Requirement: This task requires every entry to be set down again exactly.
START Data for processing
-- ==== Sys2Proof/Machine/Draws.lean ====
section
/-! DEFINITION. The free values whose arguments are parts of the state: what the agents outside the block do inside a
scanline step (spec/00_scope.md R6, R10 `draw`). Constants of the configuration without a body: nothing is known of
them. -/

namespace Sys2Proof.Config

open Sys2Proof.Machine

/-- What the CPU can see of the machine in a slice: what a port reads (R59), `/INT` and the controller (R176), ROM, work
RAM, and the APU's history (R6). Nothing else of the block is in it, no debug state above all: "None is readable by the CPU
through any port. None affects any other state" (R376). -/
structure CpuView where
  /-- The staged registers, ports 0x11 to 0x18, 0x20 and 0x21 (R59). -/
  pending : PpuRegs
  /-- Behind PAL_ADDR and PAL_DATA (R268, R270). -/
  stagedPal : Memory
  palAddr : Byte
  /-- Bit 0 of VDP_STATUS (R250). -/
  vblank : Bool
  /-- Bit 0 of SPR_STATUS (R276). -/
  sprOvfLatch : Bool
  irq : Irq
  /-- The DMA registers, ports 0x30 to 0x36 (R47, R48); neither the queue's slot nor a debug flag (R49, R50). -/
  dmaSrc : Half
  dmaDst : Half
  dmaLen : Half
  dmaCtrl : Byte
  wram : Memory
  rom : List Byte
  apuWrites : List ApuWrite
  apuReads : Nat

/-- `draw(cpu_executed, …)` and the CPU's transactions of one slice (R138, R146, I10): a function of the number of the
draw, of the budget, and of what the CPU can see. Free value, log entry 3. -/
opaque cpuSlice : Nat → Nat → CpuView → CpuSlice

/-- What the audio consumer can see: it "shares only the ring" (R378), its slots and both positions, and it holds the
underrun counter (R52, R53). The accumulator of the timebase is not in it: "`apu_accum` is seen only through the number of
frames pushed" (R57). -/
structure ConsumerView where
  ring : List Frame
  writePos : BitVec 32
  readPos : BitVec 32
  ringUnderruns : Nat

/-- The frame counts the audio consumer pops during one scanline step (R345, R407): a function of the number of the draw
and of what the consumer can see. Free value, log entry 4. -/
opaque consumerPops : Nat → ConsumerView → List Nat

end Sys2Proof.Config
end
END Data for processing
Completed task:
-- ==== Sys2Proof/Machine/Draws.lean ====
section
/-! DEFINITION. The free values whose arguments are parts of the state: what the agents outside the block do inside a
scanline step (spec/00_scope.md R6, R10 `draw`). Constants of the configuration without a body: nothing is known of
them. -/

namespace Sys2Proof.Config

open Sys2Proof.Machine

/-- What the CPU can see of the machine in a slice: what a port reads (R59), `/INT` and the controller (R176), ROM, work
RAM, and the APU's history (R6). Nothing else of the block is in it, no debug state above all: "None is readable by the CPU
through any port. None affects any other state" (R376). -/
structure CpuView where
  /-- The staged registers, ports 0x11 to 0x18, 0x20 and 0x21 (R59). -/
  pending : PpuRegs
  /-- Behind PAL_ADDR and PAL_DATA (R268, R270). -/
  stagedPal : Memory
  palAddr : Byte
  /-- Bit 0 of VDP_STATUS (R250). -/
  vblank : Bool
  /-- Bit 0 of SPR_STATUS (R276). -/
  sprOvfLatch : Bool
  irq : Irq
  /-- The DMA registers, ports 0x30 to 0x36 (R47, R48); neither the queue's slot nor a debug flag (R49, R50). -/
  dmaSrc : Half
  dmaDst : Half
  dmaLen : Half
  dmaCtrl : Byte
  wram : Memory
  rom : List Byte
  apuWrites : List ApuWrite
  apuReads : Nat

/-- `draw(cpu_executed, …)` and the CPU's transactions of one slice (R138, R146, I10): a function of the number of the
draw, of the budget, and of what the CPU can see. Free value, log entry 3. -/
opaque cpuSlice : Nat → Nat → CpuView → CpuSlice

/-- What the audio consumer can see: it "shares only the ring" (R378), its slots and both positions, and it holds the
underrun counter (R52, R53). The accumulator of the timebase is not in it: "`apu_accum` is seen only through the number of
frames pushed" (R57). -/
structure ConsumerView where
  ring : List Frame
  writePos : BitVec 32
  readPos : BitVec 32
  ringUnderruns : Nat

/-- The frame counts the audio consumer pops during one scanline step (R345, R407): a function of the number of the draw
and of what the consumer can see. Free value, log entry 4. -/
opaque consumerPops : Nat → ConsumerView → List Nat

end Sys2Proof.Config
end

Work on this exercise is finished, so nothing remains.